Между тем храп прекратился. За стеной послышалась возня, скрип, кашель, шарканье. Нолик в пледе, как в римской тоге, возник в дверном проеме.

– Ты чего? – спросил он сквозь зевоту.

Соня продолжала плакать и не могла сказать ни слова. Нолик сходил на кухню, вернулся с чашкой холодного чая. Она пила, и зубы стучали о край чашки.

– А температура упала, – сказал Нолик, пощупав ее лоб, – будешь рыдать, опять поднимется.

– Иди спать, – сказала Соня.

– Ну ты даешь! – возмутился Нолик. – Ты бы на моем месте ушла? Заснула бы? Слушай, ты так и не рассказала, о чем вчера вы говорили с этим Беркутом? Что в итоге он тебе предложил?

– С Куликом. – Соня всхлипнула. – Он назначил встречу на завтра. Там какой-то грандиозный международный проект, создание биоэлектронного гибрида. Морфогенез in vitro, под контролем компьютера.

– Не понял. – Нолик нахмурился и покрутил головой.

– Они хотят не просто выращивать ткани в пробирках, но руководить этим процессом, командовать клеткой, – объяснила Соня и вытерла слезы. – Конечно, теоретически это имеет отношение к моей теме, но все-таки странно, почему вдруг они проявили такую активность. Кулик даже не стал ждать моего звонка, позвонил сам. Это совершенно на него не похоже.

– У тебя, Софи, заниженная самооценка. Встряхнись, приди в себя. Смотри, сколько всего хорошего случилось. Остается только вылечить твое ухо.

– И оживить папу, – пробормотала Соня.

– Все, хватит! – Нолик повысил голос, встал, прошелся по комнате. – Когда умирают родители, это больно, тяжело. Но, Софи, это нормально. Дети не должны тормозить на полном ходу, понимаешь? Если я не сопьюсь окончательно и все-таки найдется женщина, которая решится родить от меня ребенка, я буду заранее готовить его к этому, приучать к простой мысли, что родители уходят первыми. Да, Дмитрий Николаевич умер, горе огромное, но твоя жизнь продолжается.

– А если его убили? – вдруг спросила Соня.

Нолик застыл с открытым ртом, закашлялся, схватил бумажный платок, распотрошил трясущимися руками всю пачку, вытер мокрый лоб.

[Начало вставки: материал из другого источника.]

/-! ### `respond` -/

@[simp] theorem State.respond_now (s : State) (g : Agent) (r : Response) : (s.respond g r).now = s.now := by cases g <;> rfl
@[simp] theorem State.respond_regs (s : State) (g : Agent) (r : Response) : (s.respond g r).regs = s.regs := by cases g <;> rfl
@[simp] theorem State.respond_shadow (s : State) (g : Agent) (r : Response) : (s.respond g r).shadow = s.shadow := by cases g <;> rfl
@[simp] theorem State.respond_waits (s : State) (g : Agent) (r : Response) : (s.respond g r).waits = s.waits := by cases g <;> rfl
@[simp] theorem State.respond_armed (s : State) (g : Agent) (r : Response) : (s.respond g r).armed = s.armed := by cases g <;> rfl
@[simp] theorem State.respond_mem (s : State) (g : Agent) (r : Response) : (s.respond g r).mem = s.mem := by cases g <;> rfl
@[simp] theorem State.respond_lost (s : State) (g : Agent) (r : Response) : (s.respond g r).lost = s.lost := by cases g <;> rfl
@[simp] theorem State.respond_cfg (s : State) (g : Agent) (r : Response) : (s.respond g r).cfg = s.cfg := by cases g <;> rfl
@[simp] theorem State.respond_tap (s : State) (g : Agent) (r : Response) : (s.respond g r).tap = s.tap := by cases g <;> rfl
@[simp] theorem State.respond_icol0 (s : State) (g : Agent) (r : Response) : (s.respond g r).icol0 = s.icol0 := by cases g <;> rfl
@[simp] theorem State.respond_icol1 (s : State) (g : Agent) (r : Response) : (s.respond g r).icol1 = s.icol1 := by cases g <;> rfl
@[simp] theorem State.respond_ctxs (s : State) (g : Agent) (r : Response) : (s.respond g r).ctxs = s.ctxs := by cases g <;> rfl
@[simp] theorem State.respond_engs (s : State) (g : Agent) (r : Response) : (s.respond g r).engs = s.engs := by cases g <;> rfl
@[simp] theorem State.respond_txq (s : State) (g : Agent) (r : Response) : (s.respond g r).txq = s.txq := by cases g <;> rfl
@[simp] theorem State.respond_txOrder (s : State) (g : Agent) (r : Response) : (s.respond g r).txOrder = s.txOrder := by cases g <;> rfl
@[simp] theorem State.respond_rfe (s : State) (g : Agent) (r : Response) : (s.respond g r).rfe = s.rfe := by cases g <;> rfl
@[simp] theorem State.respond_lanes (s : State) (g : Agent) (r : Response) : (s.respond g r).lanes = s.lanes := by cases g <;> rfl
@[simp] theorem State.respond_env (s : State) (g : Agent) (r : Response) : (s.respond g r).env = s.env := by cases g <;> rfl
@[simp] theorem State.respond_ldr (s : State) (g : Agent) (r : Response) : (s.respond g r).ldr = s.ldr := by cases g <;> rfl
@[simp] theorem State.respond_link (s : State) (g : Agent) (r : Response) : (s.respond g r).link = s.link := by cases g <;> rfl
@[simp] theorem State.respond_tb (s : State) (g : Agent) (r : Response) : (s.respond g r).tb = s.tb := by cases g <;> rfl
@[simp] theorem State.respond_ciph (s : State) (g : Agent) (r : Response) : (s.respond g r).ciph = s.ciph := by cases g <;> rfl
@[simp] theorem State.respond_memc (s : State) (g : Agent) (r : Response) : (s.respond g r).memc = s.memc := by cases g <;> rfl
@[simp] theorem State.respond_flc (s : State) (g : Agent) (r : Response) : (s.respond g r).flc = s.flc := by cases g <;> rfl
@[simp] theorem State.respond_pwr (s : State) (g : Agent) (r : Response) : (s.respond g r).pwr = s.pwr := by cases g <;> rfl
@[simp] theorem State.respond_rtc (s : State) (g : Agent) (r : Response) : (s.respond g r).rtc = s.rtc := by cases g <;> rfl
@[simp] theorem State.respond_start (s : State) (g : Agent) (r : Response) : (s.respond g r).start = s.start := by cases g <;> rfl
@[simp] theorem State.respond_upd (s : State) (g : Agent) (r : Response) : (s.respond g r).upd = s.upd := by cases g <;> rfl
@[simp] theorem State.respond_uart0 (s : State) (g : Agent) (r : Response) : (s.respond g r).uart0 = s.uart0 := by cases g <;> rfl
@[simp] theorem State.respond_uart1 (s : State) (g : Agent) (r : Response) : (s.respond g r).uart1 = s.uart1 := by cases g <;> rfl
@[simp] theorem State.respond_spic0 (s : State) (g : Agent) (r : Response) : (s.respond g r).spic0 = s.spic0 := by cases g <;> rfl
@[simp] theorem State.respond_spic1 (s : State) (g : Agent) (r : Response) : (s.respond g r).spic1 = s.spic1 := by cases g <;> rfl
@[simp] theorem State.respond_i2c0 (s : State) (g : Agent) (r : Response) : (s.respond g r).i2c0 = s.i2c0 := by cases g <;> rfl
@[simp] theorem State.respond_i2c1 (s : State) (g : Agent) (r : Response) : (s.respond g r).i2c1 = s.i2c1 := by cases g <;> rfl
@[simp] theorem State.respond_sadc (s : State) (g : Agent) (r : Response) : (s.respond g r).sadc = s.sadc := by cases g <;> rfl
@[simp] theorem State.respond_tmrs (s : State) (g : Agent) (r : Response) : (s.respond g r).tmrs = s.tmrs := by cases g <;> rfl
@[simp] theorem State.respond_wdt0 (s : State) (g : Agent) (r : Response) : (s.respond g r).wdt0 = s.wdt0 := by cases g <;> rfl
@[simp] theorem State.respond_wdt1 (s : State) (g : Agent) (r : Response) : (s.respond g r).wdt1 = s.wdt1 := by cases g <;> rfl
@[simp] theorem State.respond_pins (s : State) (g : Agent) (r : Response) : (s.respond g r).pins = s.pins := by cases g <;> rfl
@[simp] theorem State.respond_die (s : State) (g : Agent) (r : Response) : (s.respond g r).die = s.die := by cases g <;> rfl
@[simp] theorem State.respond_evl (s : State) (g : Agent) (r : Response) : (s.respond g r).evl = s.evl := by cases g <;> rfl
@[simp] theorem State.respond_snap (s : State) (g : Agent) (r : Response) : (s.respond g r).snap = s.snap := by cases g <;> rfl
@[simp] theorem State.respond_free (s : State) (g : Agent) (r : Response) : (s.respond g r).free = s.free := by cases g <;> rfl
@[simp] theorem State.respond_pending (s : State) (g : Agent) (r : Response) : (s.respond g r).pending = s.pending := by cases g <;> rfl
@[simp] theorem State.respond_reg (s : State) (g : Agent) (r : Response) (x₀ : Nat) : (s.respond g r).reg x₀ = s.reg x₀ := by cases g <;> rfl
@[simp] theorem State.respond_get (s : State) (g : Agent) (r : Response) (x₀ : Field) : (s.respond g r).get x₀ = s.get x₀ := by cases g <;> rfl
@[simp] theorem State.respond_flag (s : State) (g : Agent) (r : Response) (x₀ : Field) : (s.respond g r).flag x₀ = s.flag x₀ := by cases g <;> rfl
@[simp] theorem State.respond_byte (s : State) (g : Agent) (r : Response) (x₀ : Nat) : (s.respond g r).byte x₀ = s.byte x₀ := by cases g <;> rfl
@[simp] theorem State.respond_word (s : State) (g : Agent) (r : Response) (x₀ : Nat) : (s.respond g r).word x₀ = s.word x₀ := by cases g <;> rfl
@[simp] theorem State.respond_ctx (s : State) (g : Agent) (r : Response) (x₀ y₀ : Nat) : (s.respond g r).ctx x₀ y₀ = s.ctx x₀ y₀ := by cases g <;> rfl
@[simp] theorem State.respond_eng (s : State) (g : Agent) (r : Response) (x₀ : Nat) : (s.respond g r).eng x₀ = s.eng x₀ := by cases g <;> rfl
@[simp] theorem State.respond_lane (s : State) (g : Agent) (r : Response) (x₀ : Nat) : (s.respond g r).lane x₀ = s.lane x₀ := by cases g <;> rfl
@[simp] theorem State.respond_tmr (s : State) (g : Agent) (r : Response) (x₀ : Nat) : (s.respond g r).tmr x₀ = s.tmr x₀ := by cases g <;> rfl
@[simp] theorem State.respond_icol (s : State) (g : Agent) (r : Response) (x₀ : CoreId) : (s.respond g r).icol x₀ = s.icol x₀ := by cases x₀ <;> cases g <;> rfl
@[simp] theorem State.respond_us (s : State) (g : Agent) (r : Response) : (s.respond g r).us = s.us := by cases g <;> rfl
@[simp] theorem State.respond_net (s : State) (g : Agent) (r : Response) : (s.respond g r).net = s.net := by cases g <;> rfl
@[simp] theorem State.respond_awake (s : State) (g : Agent) (r : Response) : (s.respond g r).awake = s.awake := by cases g <;> rfl
@[simp] theorem State.respond_bank (s : State) (g : Agent) (r : Response) (x₀ : Nat) : (s.respond g r).bank x₀ = s.bank x₀ := by cases g <;> rfl
@[simp] theorem State.respond_pend (s : State) (g : Agent) (r : Response) : (s.respond g r).pend = s.pend := by cases g <;> rfl

/-! ### `setIcol` -/

@[simp] theorem State.setIcol_now (s : State) (c : CoreId) (i : Icol) : (s.setIcol c i).now = s.now := by cases c <;> rfl
@[simp] theorem State.setIcol_regs (s : State) (c : CoreId) (i : Icol) : (s.setIcol c i).regs = s.regs := by cases c <;> rfl
@[simp] theorem State.setIcol_shadow (s : State) (c : CoreId) (i : Icol) : (s.setIcol c i).shadow = s.shadow := by cases c <;> rfl
@[simp] theorem State.setIcol_waits (s : State) (c : CoreId) (i : Icol) : (s.setIcol c i).waits = s.waits := by cases c <;> rfl
@[simp] theorem State.setIcol_armed (s : State) (c : CoreId) (i : Icol) : (s.setIcol c i).armed = s.armed := by cases c <;> rfl
@[simp] theorem State.setIcol_mem (s : State) (c : CoreId) (i : Icol) : (s.setIcol c i).mem = s.mem := by cases c <;> rfl
@[simp] theorem State.setIcol_lost (s : State) (c : CoreId) (i : Icol) : (s.setIcol c i).lost = s.lost := by cases c <;> rfl
@[simp] theorem State.setIcol_cfg (s : State) (c : CoreId) (i : Icol) : (s.setIcol c i).cfg = s.cfg := by cases c <;> rfl
@[simp] theorem State.setIcol_core0 (s : State) (c : CoreId) (i : Icol) : (s.setIcol c i).core0 = s.core0 := by cases c <;> rfl
@[simp] theorem State.setIcol_core1 (s : State) (c : CoreId) (i : Icol) : (s.setIcol c i).core1 = s.core1 := by cases c <;> rfl
@[simp] theorem State.setIcol_dbg (s : State) (c : CoreId) (i : Icol) : (s.setIcol c i).dbg = s.dbg := by cases c <;> rfl
@[simp] theorem State.setIcol_tap (s : State) (c : CoreId) (i : Icol) : (s.setIcol c i).tap = s.tap := by cases c <;> rfl
@[simp] theorem State.setIcol_ctxs (s : State) (c : CoreId) (i : Icol) : (s.setIcol c i).ctxs = s.ctxs := by cases c <;> rfl
@[simp] theorem State.setIcol_engs (s : State) (c : CoreId) (i : Icol) : (s.setIcol c i).engs = s.engs := by cases c <;> rfl
@[simp] theorem State.setIcol_txq (s : State) (c : CoreId) (i : Icol) : (s.setIcol c i).txq = s.txq := by cases c <;> rfl
@[simp] theorem State.setIcol_txOrder (s : State) (c : CoreId) (i : Icol) : (s.setIcol c i).txOrder = s.txOrder := by cases c <;> rfl
@[simp] theorem State.setIcol_rfe (s : State) (c : CoreId) (i : Icol) : (s.setIcol c i).rfe = s.rfe := by cases c <;> rfl
@[simp] theorem State.setIcol_lanes (s : State) (c : CoreId) (i : Icol) : (s.setIcol c i).lanes = s.lanes := by cases c <;> rfl
@[simp] theorem State.setIcol_env (s : State) (c : CoreId) (i : Icol) : (s.setIcol c i).env = s.env := by cases c <;> rfl
@[simp] theorem State.setIcol_ldr (s : State) (c : CoreId) (i : Icol) : (s.setIcol c i).ldr = s.ldr := by cases c <;> rfl
@[simp] theorem State.setIcol_link (s : State) (c : CoreId) (i : Icol) : (s.setIcol c i).link = s.link := by cases c <;> rfl
@[simp] theorem State.setIcol_tb (s : State) (c : CoreId) (i : Icol) : (s.setIcol c i).tb = s.tb := by cases c <;> rfl
@[simp] theorem State.setIcol_ciph (s : State) (c : CoreId) (i : Icol) : (s.setIcol c i).ciph = s.ciph := by cases c <;> rfl
@[simp] theorem State.setIcol_memc (s : State) (c : CoreId) (i : Icol) : (s.setIcol c i).memc = s.memc := by cases c <;> rfl
@[simp] theorem State.setIcol_flc (s : State) (c : CoreId) (i : Icol) : (s.setIcol c i).flc = s.flc := by cases c <;> rfl
@[simp] theorem State.setIcol_pwr (s : State) (c : CoreId) (i : Icol) : (s.setIcol c i).pwr = s.pwr := by cases c <;> rfl
@[simp] theorem State.setIcol_rtc (s : State) (c : CoreId) (i : Icol) : (s.setIcol c i).rtc = s.rtc := by cases c <;> rfl
@[simp] theorem State.setIcol_start (s : State) (c : CoreId) (i : Icol) : (s.setIcol c i).start = s.start := by cases c <;> rfl
@[simp] theorem State.setIcol_upd (s : State) (c : CoreId) (i : Icol) : (s.setIcol c i).upd = s.upd := by cases c <;> rfl
@[simp] theorem State.setIcol_host (s : State) (c : CoreId) (i : Icol) : (s.setIcol c i).host = s.host := by cases c <;> rfl
@[simp] theorem State.setIcol_uart0 (s : State) (c : CoreId) (i : Icol) : (s.setIcol c i).uart0 = s.uart0 := by cases c <;> rfl
@[simp] theorem State.setIcol_uart1 (s : State) (c : CoreId) (i : Icol) : (s.setIcol c i).uart1 = s.uart1 := by cases c <;> rfl
@[simp] theorem State.setIcol_spic0 (s : State) (c : CoreId) (i : Icol) : (s.setIcol c i).spic0 = s.spic0 := by cases c <;> rfl
@[simp] theorem State.setIcol_spic1 (s : State) (c : CoreId) (i : Icol) : (s.setIcol c i).spic1 = s.spic1 := by cases c <;> rfl
@[simp] theorem State.setIcol_i2c0 (s : State) (c : CoreId) (i : Icol) : (s.setIcol c i).i2c0 = s.i2c0 := by cases c <;> rfl
@[simp] theorem State.setIcol_i2c1 (s : State) (c : CoreId) (i : Icol) : (s.setIcol c i).i2c1 = s.i2c1 := by cases c <;> rfl
@[simp] theorem State.setIcol_sadc (s : State) (c : CoreId) (i : Icol) : (s.setIcol c i).sadc = s.sadc := by cases c <;> rfl
@[simp] theorem State.setIcol_tmrs (s : State) (c : CoreId) (i : Icol) : (s.setIcol c i).tmrs = s.tmrs := by cases c <;> rfl
@[simp] theorem State.setIcol_wdt0 (s : State) (c : CoreId) (i : Icol) : (s.setIcol c i).wdt0 = s.wdt0 := by cases c <;> rfl
@[simp] theorem State.setIcol_wdt1 (s : State) (c : CoreId) (i : Icol) : (s.setIcol c i).wdt1 = s.wdt1 := by cases c <;> rfl
@[simp] theorem State.setIcol_pins (s : State) (c : CoreId) (i : Icol) : (s.setIcol c i).pins = s.pins := by cases c <;> rfl
@[simp] theorem State.setIcol_die (s : State) (c : CoreId) (i : Icol) : (s.setIcol c i).die = s.die := by cases c <;> rfl
@[simp] theorem State.setIcol_evl (s : State) (c : CoreId) (i : Icol) : (s.setIcol c i).evl = s.evl := by cases c <;> rfl
@[simp] theorem State.setIcol_snap (s : State) (c : CoreId) (i : Icol) : (s.setIcol c i).snap = s.snap := by cases c <;> rfl
@[simp] theorem State.setIcol_free (s : State) (c : CoreId) (i : Icol) : (s.setIcol c i).free = s.free := by cases c <;> rfl
@[simp] theorem State.setIcol_pending (s : State) (c : CoreId) (i : Icol) : (s.setIcol c i).pending = s.pending := by cases c <;> rfl
@[simp] theorem State.setIcol_reg (s : State) (c : CoreId) (i : Icol) (x₀ : Nat) : (s.setIcol c i).reg x₀ = s.reg x₀ := by cases c <;> rfl
@[simp] theorem State.setIcol_get (s : State) (c : CoreId) (i : Icol) (x₀ : Field) : (s.setIcol c i).get x₀ = s.get x₀ := by cases c <;> rfl
@[simp] theorem State.setIcol_flag (s : State) (c : CoreId) (i : Icol) (x₀ : Field) : (s.setIcol c i).flag x₀ = s.flag x₀ := by cases c <;> rfl
@[simp] theorem State.setIcol_byte (s : State) (c : CoreId) (i : Icol) (x₀ : Nat) : (s.setIcol c i).byte x₀ = s.byte x₀ := by cases c <;> rfl
@[simp] theorem State.setIcol_word (s : State) (c : CoreId) (i : Icol) (x₀ : Nat) : (s.setIcol c i).word x₀ = s.word x₀ := by cases c <;> rfl
@[simp] theorem State.setIcol_ctx (s : State) (c : CoreId) (i : Icol) (x₀ y₀ : Nat) : (s.setIcol c i).ctx x₀ y₀ = s.ctx x₀ y₀ := by cases c <;> rfl
@[simp] theorem State.setIcol_eng (s : State) (c : CoreId) (i : Icol) (x₀ : Nat) : (s.setIcol c i).eng x₀ = s.eng x₀ := by cases c <;> rfl
@[simp] theorem State.setIcol_lane (s : State) (c : CoreId) (i : Icol) (x₀ : Nat) : (s.setIcol c i).lane x₀ = s.lane x₀ := by cases c <;> rfl
@[simp] theorem State.setIcol_tmr (s : State) (c : CoreId) (i : Icol) (x₀ : Nat) : (s.setIcol c i).tmr x₀ = s.tmr x₀ := by cases c <;> rfl
@[simp] theorem State.setIcol_core (s : State) (c : CoreId) (i : Icol) (x₀ : CoreId) : (s.setIcol c i).core x₀ = s.core x₀ := by cases x₀ <;> cases c <;> rfl
@[simp] theorem State.setIcol_us (s : State) (c : CoreId) (i : Icol) : (s.setIcol c i).us = s.us := by cases c <;> rfl
@[simp] theorem State.setIcol_net (s : State) (c : CoreId) (i : Icol) : (s.setIcol c i).net = s.net := by cases c <;> rfl
@[simp] theorem State.setIcol_awake (s : State) (c : CoreId) (i : Icol) : (s.setIcol c i).awake = s.awake := by cases c <;> rfl
@[simp] theorem State.setIcol_bank (s : State) (c : CoreId) (i : Icol) (x₀ : Nat) : (s.setIcol c i).bank x₀ = s.bank x₀ := by cases c <;> rfl
@[simp] theorem State.setIcol_pend (s : State) (c : CoreId) (i : Icol) : (s.setIcol c i).pend = s.pend := by cases c <;> rfl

– Есть яды, которые не оставляют никаких следов в организме и своим действием имитируют картину естественной смерти, например от острой сердечной недостаточности, – чужим, механическим голосом продолжала Соня. – Что-то происходило в жизни папы в последние два месяца. Он сильно изменился. Кто-то давил на него, от него чего-то хотели. В ресторане, в последний вечер, у него состоялся с кем-то очень тяжелый разговор. Я никогда не видела его в таком состоянии, пожалуй, только когда мама уехала, и то он держался лучше.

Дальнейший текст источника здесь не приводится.